China and Vietnam Point Fingers After Clash in South China Sea

May 29, 2014News


(Photo Credit: Hoang Dinh Nam/Agence France-Presse — Getty Images)

(BGF) – Yesterday, May 27, 2014, a Vietnamese fishing vessel was sunk in the vicinity of China’s contested oil rig in waters claimed by both China and Vietnam. The story was covered by Jane Perlez for The New York Times. According to Perlez, the Vietnamese vessel allegedly sank after being rammed by a Chinese vessel approximately 17 miles from the oil rig. The sinking of the vessel has only further enflamed the tensions between the two countries. China alleges that the Vietnamese fishing vessel was the aggressor and was ramming a Chinese vessel. This sparked a barage of nationalistic comments on Chinese social media. Additionally, a woman in Vietnam recently set herself on fire, and later died, in Ho Chi Minh City in protest of China’s oil rig being placed in waters claimed by Vietnam. The tensions between China and Vietnam have been continuing to escalate in recent months. Click here to read the full article or visit The New York Times‘ website.
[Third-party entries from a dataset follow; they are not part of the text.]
-- ==== Sys2Proof/Machine/Operands.lean ====
section
/-! DEFINITION. How an instruction reads its operands: the typed views of a register, immediates and jump targets,
frame slots, and the checked location of a field or an array element. -/

namespace Sys2Proof.Machine

/-! ## Typed views of register i (10_state.md R29) -/

/-- `asRaw(i)`, as an unsigned number. -/
def State.asUnsigned (s : State) (i : Reg) : Nat := (s.reg i).toNat

/-- `asSigned(i)`. -/
def State.asSigned (s : State) (i : Reg) : Int := (s.reg i).toInt

/-- Bits 31:0 of register i, the operand of a binary32 instruction. -/
def State.reg32 (s : State) (i : Reg) : BitVec 32 := (s.reg i).extractLsb' 0 32

/-- `asFloat(i)`. -/
def State.asFloat (s : State) (i : Reg) : FloatVal := f32 (s.reg32 i)

/-- `asDouble(i)`. -/
def State.asDouble (s : State) (i : Reg) : FloatVal := f64 (s.reg i)

/-! ## Immediates (30_encoding.md R77, R78) -/

/-- The 32-bit pattern of a 24-bit immediate: bit 23 tested, 0xFF000000 or-ed in when it is set (R78). -/
def ext32 (imm24 : BitVec 24) : BitVec 32 :=
  if imm24.getLsbD 23 then imm24.setWidth 32 ||| 0xFF000000#32 else imm24.setWidth 32

/-- The offset of a `J` instruction, in words (R78). -/
def offset24 (imm24 : BitVec 24) : Int := (ext32 imm24).toInt

/-- The four 16-bit quarters of a register that the CONST instructions overwrite (40_data_movement.md R86). -/
inductive Quarter where
  | low
  | midLow
  | midHigh
  | high
deriving DecidableEq, Repr

/-- The value `v` with one quarter replaced by `imm16` (40_data_movement.md R88, R90, R91, R92). -/
def withQuarter (v : Cell64) (q : Quarter) (imm16 : BitVec 16) : Cell64 :=
  match q with
  | .low => v.extractLsb' 16 48 ++ imm16
  | .midLow => v.extractLsb' 32 32 ++ imm16 ++ v.extractLsb' 0 16
  | .midHigh => v.extractLsb' 48 16 ++ imm16 ++ v.extractLsb' 0 32
  | .high => imm16 ++ v.extractLsb' 0 48

/-! ## Targets (44_control.md R142, R143, R145) -/

/-- The relative target `i + 1 + off`, an exact integer (R142). -/
def State.relTarget (s : State) (imm24 : BitVec 24) : Int := (s.ip.toNat : Int) + 1 + offset24 imm24

/-- A target in `[0, CODE_SIZE)`, or `JUMP_OUT_OF_RANGE` (R143). -/
def State.checkTarget (s : State) (t : Int) : Except Stop Nat :=
  if 0 ≤ t ∧ t < (s.codeSize : Int) then .ok t.toNat else .error (.cause .jumpOutOfRange)

/-! ## Frame slots (45_stack_call.md R159, R160) -/

/-- `x[FRAME_REG]`, as an unsigned number (10_state.md R23). -/
def State.frameBase (s : State) : Nat := s.asUnsigned s.cfg.frameReg

/-- The slot `x[FRAME_REG] + x[A]`, an exact sum, with its contents; `STACK_FRAME_OUT_OF_BOUNDS` when it does not
exist. -/
def State.frameSlot (s : State) (a : Reg) : Except Stop (Nat × Slot) :=
  match s.stack[s.frameBase + s.asUnsigned a]? with
  | none => .error (.cause .stackFrameOutOfBounds)
  | some slot => .ok (s.frameBase + s.asUnsigned a, slot)

/-! ## Fields and elements (41_heap.md R93 to R101) -/

/-- `Meta(tid)`, or `UNKNOWN_TYPE` (20_memory.md R54). -/
def State.typeOf (s : State) (tid : Nat) : Except Stop TypeMeta :=
  match s.metadata[tid]? with
  | none => .error (.cause .unknownType)
  | some t => .ok t

/-- Field j of a type, or `UNKNOWN_FIELD` (41_heap.md R98). -/
def fieldOf (t : TypeMeta) (j : Nat) : Except Stop FieldMeta :=
  match t.fields[j]? with
  | none => .error (.cause .unknownField)
  | some f => .ok f

/-- Register A must carry the pointer tag, else `NOT_A_POINTER` (41_heap.md R93). -/
def State.checkPtr (s : State) (a : Reg) : Except Stop Unit :=
  if isPtrTag (s.tag a) then .ok () else .error (.cause .notAPointer)

/-- Register A must carry the array tag, else `NOT_AN_ARRAY` (41_heap.md R93). -/
def State.checkArray (s : State) (a : Reg) : Except Stop Unit :=
  if isArrayTag (s.tag a) then .ok () else .error (.cause .notAnArray)

/-- The type identifier of a selector, `sel[63:32]` (41_heap.md R94). -/
def selType (sel : Cell64) : Nat := (sel.extractLsb' 32 32).toNat

/-- The field index of a selector, `sel[31:0]` (41_heap.md R94). -/
def selField (sel : Cell64) : Nat := (sel.extractLsb' 0 32).toNat

/-- The field that pointer A and selector B name: its byte address, an exact sum, and its kind (41_heap.md R98). -/
def State.fieldAt (s : State) (a b : Reg) : Except Stop (Nat × PrimKind) := do
  s.checkPtr a
  let t ← s.typeOf (selType (s.reg b))
  let f ← fieldOf t (selField (s.reg b))
  return (s.asUnsigned a + f.offset.toNat, f.kind)

/-- A span of 1, 2, 4 or 8 bytes (41_heap.md R95). -/
abbrev spanOk (span : Nat) : Prop := span = 1 ∨ span = 2 ∨ span = 4 ∨ span = 8

/-- The span, or `INVALID_ARRAY_SPAN` (41_heap.md R97, R100). -/
def checkSpan (span : Nat) : Except Stop Unit :=
  if spanOk span then .ok () else .error (.cause .invalidArraySpan)

/-- The index must be below the stored count, else `ARRAY_INDEX_OUT_OF_BOUNDS` (41_heap.md R100). -/
def checkIndex (i count : Nat) : Except Stop Unit :=
  if i < count then .ok () else .error (.cause .arrayIndexOutOfBounds)

/-- The array element that pointer A and index B name: its byte address and the array's span, after the checks of
41_heap.md R100 in their order, the element's own bounds left to the access. -/
def State.elementAt (s : State) (a b : Reg) : Except Stop (Nat × Nat) := do
  s.checkPtr a
  s.checkArray a
  let count ← s.memRead (s.asUnsigned a) 8
  let span ← s.memRead (s.asUnsigned a + 8) 8
  checkSpan span
  checkIndex (s.asUnsigned b) count
  return (s.asUnsigned a + 16 + s.asUnsigned b * span, span)

end Sys2Proof.Machine
end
China and Vietnam Point Fingers After Clash in South China Sea

By Jane Perlez

BEIJING — Tensions in the South China Sea escalated sharply on Tuesday as China and Vietnam traded accusations over the sinking of a Vietnamese fishing vessel in the vicinity of a Chinese oil rig parked in disputed waters off Vietnam’s coast.

The sinking further aggravated the worsening diplomatic and economic frictions between China and Vietnam, whose relations have plummeted to the worst point in decades after anti-Chinese riots two weeks ago that killed at least four people and injured more than 100 in Vietnam. China evacuated several thousand workers from Vietnam last week.

In the latest incident, a Chinese vessel rammed and sank a Vietnamese fishing boat about 17 nautical miles southwest of the oil rig on Monday afternoon, the state-run Vietnamese television network, VTV1, reported. All 10 crew members were rescued, the network said.

But China labeled Vietnam as the aggressor, with the Chinese state-run news agency, Xinhua, saying the Vietnamese fishing boat “capsized when it was interfering with and ramming” a Chinese fishing vessel from Hainan, a province of China. Then China accused Vietnam of sabotage and interfering with the operations of the oil rig, which has become a flash point ever since Vietnam learned that the Chinese had anchored the rig in waters contested by both nations.

At sea, armadas from both countries are jousting as the Chinese try to protect the $1 billion oil rig operated by the China National Offshore Oil Corporation, known as Cnooc.

Chinese and Vietnamese boats have rammed each other in the area around the oil rig, and the Chinese have acknowledged that they used water cannons to keep the Vietnamese away from the rig, which stands as tall as a 40-story building.

The rig arrived in the waters off the Paracel Islands, which are claimed by both China and Vietnam, on May 1, a move that showed China was trying to establish its control of the waters without consulting other claimants.